Posted: Tue Mar 26, 2013 10:52 pm
by Darth.Severus
I'm using some code in a program, to get the links of a website incl. subpages. But it's not working, I often get "ERR: HTTP document empty". I puted a until loop into the code, so that it tries it several times, always after some minutes. My fist thougth was, I'm blocked by the server, but this seems not to be the case. If I open a newlist shell and write (get-url url) I get the site, while I still have the same IP.

Code: Select all

(define (pick-links url)
	(setq page (get-url url))
	(println (1 20 page)) ; testing
	(write-file "page" page); also testing
	(until (not (starts-with page "ERR: HTTP document empty")) 
		(and (sleep 600000) (setq page (get-url url))))
	(setq linklist (join (find-all "<a href=([^>]+)>([^>]*)</a>" page) "<br>\n")) 
        (setq linklist 
		(replace {"} linklist "`")) ;"
	(setq parsedlist
		(parse linklist "\n"))  
	(setq page nil) )

Re: get-url -> ERR: HTTP document empty

Posted: Thu Mar 28, 2013 2:41 pm
by cormullion
It worked on the first 6 sites I tried it on. (I removed the 'write-file' line.) Perhaps it's site-specific...?

Re: get-url -> ERR: HTTP document empty

Posted: Fri Mar 29, 2013 2:31 am
by Darth.Severus
Ahhh, my usual error, thinking complex instead of doing the nearest thing. I always tried it with the same website... -> facepalm.

However, it works now.

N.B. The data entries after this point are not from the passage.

-- ==== Sys2Proof/Tests/Slice0.lean ====
section
/-! SUPPORT. Tests: an ill-formed command for each check of WellFormed, the spec's worked examples, and for each statement with hypotheses
a state and operands that meet them. -/

namespace Sys2Proof.Tests

open Sys2Proof.Machine

-- One test after the other: a test that waits for the kernel in a thread of its own costs that thread's whole stack.
set_option Elab.async false

/-! ## WellFormed: one ill-formed term for each check -/

def okHdr : Hdr := { src := 1, dst := 6 }
def okKey : Key := { face := 255, index := 65535 }
def okSpan : Span := { face := 12, first := 0, last := 65535 }
def okLine : LineFrame :=
  { number := 65535, measure := 2400, leading := 240, mode := 3, baseDir := 0, squeeze := 2
    runs := [{ table := 3, dir := 0, face := 12, size := 20, codes := [0x66, 0x69, 0x20] }] }
def okAnnounce : AnnounceFrame :=
  { first := { face := 21, index := 0 }, last := { face := 21, index := 0xFFF }, version := 7
    ways := [{ primary := 5, alternate := 8 }], complete := true }
def okLoad : LoadFields :=
  { key := { face := 40, index := 0x502 }, pieceCount := 3, advanceWidth := 600, originX := -125, originY := 450, imageLength := 150 }
def okAlarm : AlarmFrame :=
  { line := 2, column := 1, page := 31, maskLine := true, maskCol := true, maskPage := false, autoCut := 1 }
def okHeader : HeaderFields := { codeBase := 0x600, codeCount := 128, ligCount := 2, spaceCode := 0x20, spaceWidth := 230 }
def okEntry : CodeEntry := { cls := .dual, isolated := 0x500, final := 0x501, initial := 0x502, medial := 0x503 }
def okLig : LigEntry := { first := 0x523, second := 0x511, ligature := 0x531 }
def okFrame : RawFrame := { cls := 0, kind := 1, src := 4, dst := 6, payload := [0x15, 0x03, 0x46] }
def okReply : RawReply := { src := 9, dst := 6, status := 1, payload := [] }
def okPolicy : PolicyFrame := { noFields with threshold := some 255, force := some 3 }

def noSlots : Asserted := { ack := false, object := false }

theorem test_wellformed_accepts :
    ([.fetch okHdr okKey noSlots, .enrol okHdr 1 4 true false 2048, .announce okHdr okAnnounce,
      .withdraw okHdr [{ first := okKey, last := okKey }], .invalidate okHdr okSpan, .threshold okHdr 255, .line okHdr okLine,
      .pageBegin okHdr 12 255 65535, .alarmSet okHdr okAlarm, .run okHdr, .header okHdr 255 okHeader,
      .classBlock okHdr 5 0 [okEntry], .ligature okHdr 5 0 [okLig], .commit okHdr 5, .loadPiece0 okHdr okLoad [],
      .loadPiece okHdr okKey 7 8 [], .discard okHdr okSpan, .lineReport okHdr [], .notice okHdr [], .frameOutOfForm okFrame,
      .checkWordWrong okFrame 0, .frameObserved (.heldFetch okHdr), .contend [{ cls := 3, kind := 15, src := 15 }], .reply okReply 0,
      .deferTimer okKey, .control okHdr [.pageBegin 2 3 600, .alarmSet okAlarm, .run], .storePolicy okHdr okPolicy, .freeCondition,
      .stationReset Config.boardStraps { tenure := true, begun := some { access := .patrolStep .corrected, writes := 1 } }] :
      List Instr).all Instr.wf = true := by decide +kernel
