/-- A drive slot after power-on: ABSENT and CHECKING (R49, R54, R70, R71). -/
def DriveSlot.reset : DriveSlot :=
  { state := .absent, phase := .noPhase, checkPhase := .checking, resultsValid := false, checkResult := none,
    timeoutCount := 0, outstanding := none, waiting := none, nextNumber := 0, trayRecord := none, entry := none,
    lastFault := none, staged := .reset, active := none, pendingCopy := none, rung := 0, failCount := 0,
    applyStatus := .idle }

/-! ### Verification (VE) -/

/-- Verify sub-states (R100); `outside` is NONE. -/
inductive SubState where
  | outside
  | queued
  | active
  deriving DecidableEq, Repr, Inhabited

/-- Block list modes (R100). -/
inductive ListMode where
  | full
  | sampled
  deriving DecidableEq, Repr, Inhabited

/-- How a drive's last verify ended (R100); `notYet` is NONE. -/
inductive LastEnding where
  | notYet
  | pass
  | verifyErrors
  | unreadable
  | abortAll
  | driveFault
  | removed
  deriving DecidableEq, Repr, Inhabited

/-- The progress fields of a verify: what a context copies from and to the save (R103). -/
structure Progress where
  next : Nat
  compared : Nat
  errors : Nat
  readFaults : Nat
  consecutive : Nat
  firstError : Option Nat
  deriving DecidableEq, Repr, Inhabited

/-- Progress at the start of a verify and after power-on (R100, R101). -/
def Progress.reset : Progress :=
  { next := 0, compared := 0, errors := 0, readFaults := 0, consecutive := 0, firstError := none }

/-- One verify save (R100). -/
structure VerifySave where
  sub : SubState
  slot : Option SlotNo
  length : Nat
  lastBlock : Nat
  mode : Option ListMode
  stride : Option Nat
  tolerance : Nat
  progress : Progress
  lastEnding : LastEnding
  deriving DecidableEq, Repr, Inhabited

/-- A verify save after power-on (R100). -/
def VerifySave.reset : VerifySave :=
  { sub := .outside, slot := none, length := 0, lastBlock := 0, mode := none, stride := none, tolerance := 0,
    progress := .reset, lastEnding := .notYet }

/-- The blocks of an outstanding READ (R103). -/
structure OutstandingRead where
  first : Nat
  blocks : Nat
  deriving DecidableEq, Repr, Inhabited

/-- A BUSY compare context (R103). -/
structure Context where
  drive : Drive
  work : Progress
  slice : Nat
  reading : Option OutstandingRead
  deriving DecidableEq, Repr, Inhabited

/-! ### Transport (TC) -/

/-- One station map entry with its counts (R139). The class and LOADED belong to a spindle, the capacity to a
bin, the count to both. -/
structure Station where
  kind : StationKind
  lift : Nat
  rotate : Nat
  mediaClass : Nat
  count : Nat
  loaded : Bool
  capacity : Nat
  deriving DecidableEq, Repr, Inhabited

/-- A map entry until the settings load ends (R139, R201). -/
def Station.reset : Station :=
  { kind := .noKind, lift := 0, rotate := 0, mediaClass := 0, count := 0, loaded := false, capacity := 0 }

/-- Source of a queue entry (R143). -/
inductive Source where
  | station (i : StationNo)
  | mediaClass (c : Nat)
  | arm
  deriving DecidableEq, Repr, Inhabited

/-- Destination of a queue entry (R143). -/
inductive Dest where
  | station (i : StationNo)
  | byVerdict
  deriving DecidableEq, Repr, Inhabited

I'm using the dump option of w3m browser to save the sites to my disc before I process them.

Code: Select all

(eval-string (string {(exec "w3m } url { -dump_source -T text/html > temppage.html")}))
I think the problem was a security measure of the website, maybe it blocks non-browsers when they try to get more than two sites.

Thanks, anyway.